Parliamentary Standards Act 2009
- Parliament of the United Kingdom
- Long title: An Act to make provision establishing a body corporate known as the Independent Parliamentary Standards Authority and an officer known as the Commissioner for Parliamentary Investigations; to make provision relating to salaries and allowances for members of the House of Commons and to their financial interests and conduct; and for connected purposes.
- Citation: 2009 c. 13
- Introduced by: Harriet Harman MP, Leader of the House of Commons (Commons) Baroness Royall of Blaisdon, Chancellor of the Duchy of Lancaster (Lords)
- Territorial extent: United Kingdom

Dates
- Royal assent: 21 July 2009
- Commencement: Sections 12-15 on 21 July; remaining sections on a day to be appointed by a minister

Other legislation
- Amended by: Constitutional Reform and Governance Act 2010; Sentencing Act 2020;

Status: Amended

History of passage through Parliament

Text of statute as originally enacted

Revised text of statute as amended

Text of the Parliamentary Standards Act 2009 as in force today (including any amendments) within the United Kingdom, from legislation.gov.uk.

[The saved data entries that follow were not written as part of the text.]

theorem State.outPeerOp_keeps {z₀ : State} (s : State) (o : PeerOp) (h : Keeps z₀ s) : Keeps z₀ (s.outPeerOp o) :=
  ⟨h.1, h.2, h.3.trans ⟨List.prefix_refl _, List.prefix_refl _, List.prefix_refl _, List.prefix_append _ _, List.prefix_refl _, List.prefix_refl _, List.prefix_refl _, List.prefix_refl _, List.prefix_refl _, Nat.le_refl _, List.prefix_refl _⟩, h.4, h.5⟩

theorem State.outErrors_keeps {z₀ : State} (s : State) (n : Nat) (h : Keeps z₀ s) : Keeps z₀ (s.outErrors n) :=
  ⟨h.1, h.2, h.3.trans ⟨List.prefix_refl _, List.prefix_refl _, List.prefix_refl _, List.prefix_refl _, List.prefix_refl _, List.prefix_refl _, List.prefix_refl _, List.prefix_refl _, List.prefix_refl _, Nat.le_add_right _ _, List.prefix_refl _⟩, h.4, h.5⟩

theorem State.outError_keeps {z₀ : State} (s : State) (hk : Keeps z₀ s) : Keeps z₀ (State.outError s) := by
  unfold State.outError
  try dsimp only
  repeat' first
    | with_reducible assumption
    | simp only [Keeps.upd_iff]
    | with_reducible apply State.outErrors_keeps
    | (with_reducible apply Keeps.foldl)
    | (with_reducible apply Keeps.foldlFst)
    | intro _ _ _
    | split

theorem State.outRetireAck_keeps {z₀ : State} (s : State) (a : Nat) (h : Keeps z₀ s) : Keeps z₀ (s.outRetireAck a) :=
  ⟨h.1, h.2, h.3.trans ⟨List.prefix_refl _, List.prefix_refl _, List.prefix_refl _, List.prefix_refl _, List.prefix_refl _, List.prefix_refl _, List.prefix_refl _, List.prefix_refl _, List.prefix_append _ _, Nat.le_refl _, List.prefix_refl _⟩, h.4, h.5⟩

theorem State.noteIrq_keeps {z₀ : State} (s : State) (was0 was1 : Bool) (h : Keeps z₀ s) : Keeps z₀ (s.noteIrq was0 was1) := by
  refine ⟨h.1, h.2, h.3.trans ?_, h.4, h.5⟩
  refine ⟨List.prefix_refl _, List.prefix_refl _, List.prefix_refl _, List.prefix_refl _, List.prefix_refl _,
    List.prefix_refl _, ?_, List.prefix_refl _, List.prefix_refl _, Nat.le_refl _, List.prefix_refl _⟩
  simp [State.noteIrq]

theorem State.irqPage_keeps {z₀ : State} (s : State) (p : Nat) (f : Page → Page) (hk : Keeps z₀ s) : Keeps z₀ (State.irqPage s p f) := by
  unfold State.irqPage
  try dsimp only
  repeat' first
    | with_reducible assumption
    | simp only [Keeps.upd_iff]
    | with_reducible apply State.modPage_keeps
    | with_reducible apply State.noteIrq_keeps
    | (with_reducible apply Keeps.foldl)
    | (with_reducible apply Keeps.foldlFst)
    | intro _ _ _
    | split

theorem State.raise_keeps {z₀ : State} (s : State) (p : Nat) (bits : Nat) (hk : Keeps z₀ s) : Keeps z₀ (State.raise s p bits) := by
  unfold State.raise
  try dsimp only
  repeat' first
    | with_reducible assumption
    | simp only [Keeps.upd_iff]
    | with_reducible apply State.irqPage_keeps
    | (with_reducible apply Keeps.foldl)
    | (with_reducible apply Keeps.foldlFst)
    | intro _ _ _
    | split

theorem State.pageError_keeps {z₀ : State} (s : State) (p : Nat) (synd : Word) (addr : Nat) (hk : Keeps z₀ s) : Keeps z₀ (State.pageError s p synd addr) := by
  unfold State.pageError
  try dsimp only
  repeat' first
    | with_reducible assumption
    | simp only [Keeps.upd_iff]
    | with_reducible apply State.modPage_keeps
    | (with_reducible apply Keeps.foldl)
    | (with_reducible apply Keeps.foldlFst)
    | intro _ _ _
    | split

theorem State.takeRec_keeps {z₀ : State} (s : State) (x : Rec) (hk : Keeps z₀ s) : Keeps z₀ (State.takeRec s x) := by
  unfold State.takeRec
  try dsimp only
  repeat' first
    | with_reducible assumption
    | simp only [Keeps.upd_iff]
    | with_reducible apply State.setReg_keeps
    | (with_reducible apply Keeps.foldl)
    | (with_reducible apply Keeps.foldlFst)
    | intro _ _ _
    | split

theorem State.offerRec_keeps {z₀ : State} (s : State) (x : Rec) (hk : Keeps z₀ s) : Keeps z₀ (State.offerRec s x) := by
  unfold State.offerRec
  try dsimp only
  repeat' first
    | with_reducible assumption
    | simp only [Keeps.upd_iff]
    | with_reducible apply State.takeRec_keeps
    | (with_reducible apply Keeps.foldl)
    | (with_reducible apply Keeps.foldlFst)
    | intro _ _ _
    | split

theorem State.takeRaised_keeps {z₀ : State} (s : State) (hk : Keeps z₀ s) : Keeps z₀ (State.takeRaised s) := by
  unfold State.takeRaised
  try dsimp only
  repeat' first
    | with_reducible assumption
    | simp only [Keeps.upd_iff]
    | with_reducible apply State.offerRec_keeps
    | (with_reducible apply Keeps.foldl)
    | (with_reducible apply Keeps.foldlFst)
    | intro _ _ _
    | split

theorem State.raiseEvent_keeps {z₀ : State} (s : State) (e : Event) (hk : Keeps z₀ s) : Keeps z₀ (State.raiseEvent s e) := by
  unfold State.raiseEvent
  try dsimp only
  repeat' first
    | with_reducible assumption
    | simp only [Keeps.upd_iff]
    | (with_reducible apply Keeps.foldl)
    | (with_reducible apply Keeps.foldlFst)
    | intro _ _ _
    | split

theorem State.log_keeps {z₀ : State} (s : State) (code source : Nat) (params : List Word) (hk : Keeps z₀ s) : Keeps z₀ (State.log s code source params) := by
  unfold State.log
  try dsimp only
  repeat' first
    | with_reducible assumption
    | simp only [Keeps.upd_iff]
    | with_reducible apply State.raiseEvent_keeps
    | with_reducible apply State.bumpSat_keeps
    | with_reducible apply State.pageError_keeps
    | with_reducible apply State.raise_keeps
    | (with_reducible apply Keeps.foldl)
    | (with_reducible apply Keeps.foldlFst)
    | intro _ _ _
    | split

end Sys2Proof.Machine
end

= Parliamentary Standards Act 2009 =

Act of the Parliament of the United Kingdom

The Parliamentary Standards Act 2009 (c. 13) is an act of the Parliament of the United Kingdom that entered into force in part on 21 July 2009, largely as a response to the Parliamentary expenses scandal. The Act was considered urgent by the government and therefore progressed through Parliament in less than one month.

== Legislative passage ==
During the passage of the bill a clause which would have allowed words used by MPs in parliament, and also by committee witnesses and officials, to be employed in criminal courts. A clause creating a statutory code of conduct was also dropped.

== Provisions ==
The main provision of the act was to create the Independent Parliamentary Standards Authority (IPSA), which would assume responsibility for the management of expenses and maintaining the Register of Members' Interests, largely as a result of the abolition of the Fees Office, which had attracted criticism over its role in the aforementioned scandal. The Act also created the office of the Commissioner of Parliamentary Investigations, who would, as part of the IPSA, oversee any investigations into MPs who he believed, or had reason to believe, had been paid an expenses claim that was not within the rules as set out in the Act and by the House of Commons, or the investigation of any MP who had failed to comply with the IPSA's code of conduct relating to financial interests. The government had attempted to legislate, as part of the original bill, that parliamentary privilege could not be used to prevent the IPSA from carrying out investigations against Members of Parliament, however this clause was voted down in the House of Commons by 250-247.

The act also creates a criminal offence of providing false or misleading information for allowances claims, punishable by a fine and/or up to 12 months imprisonment.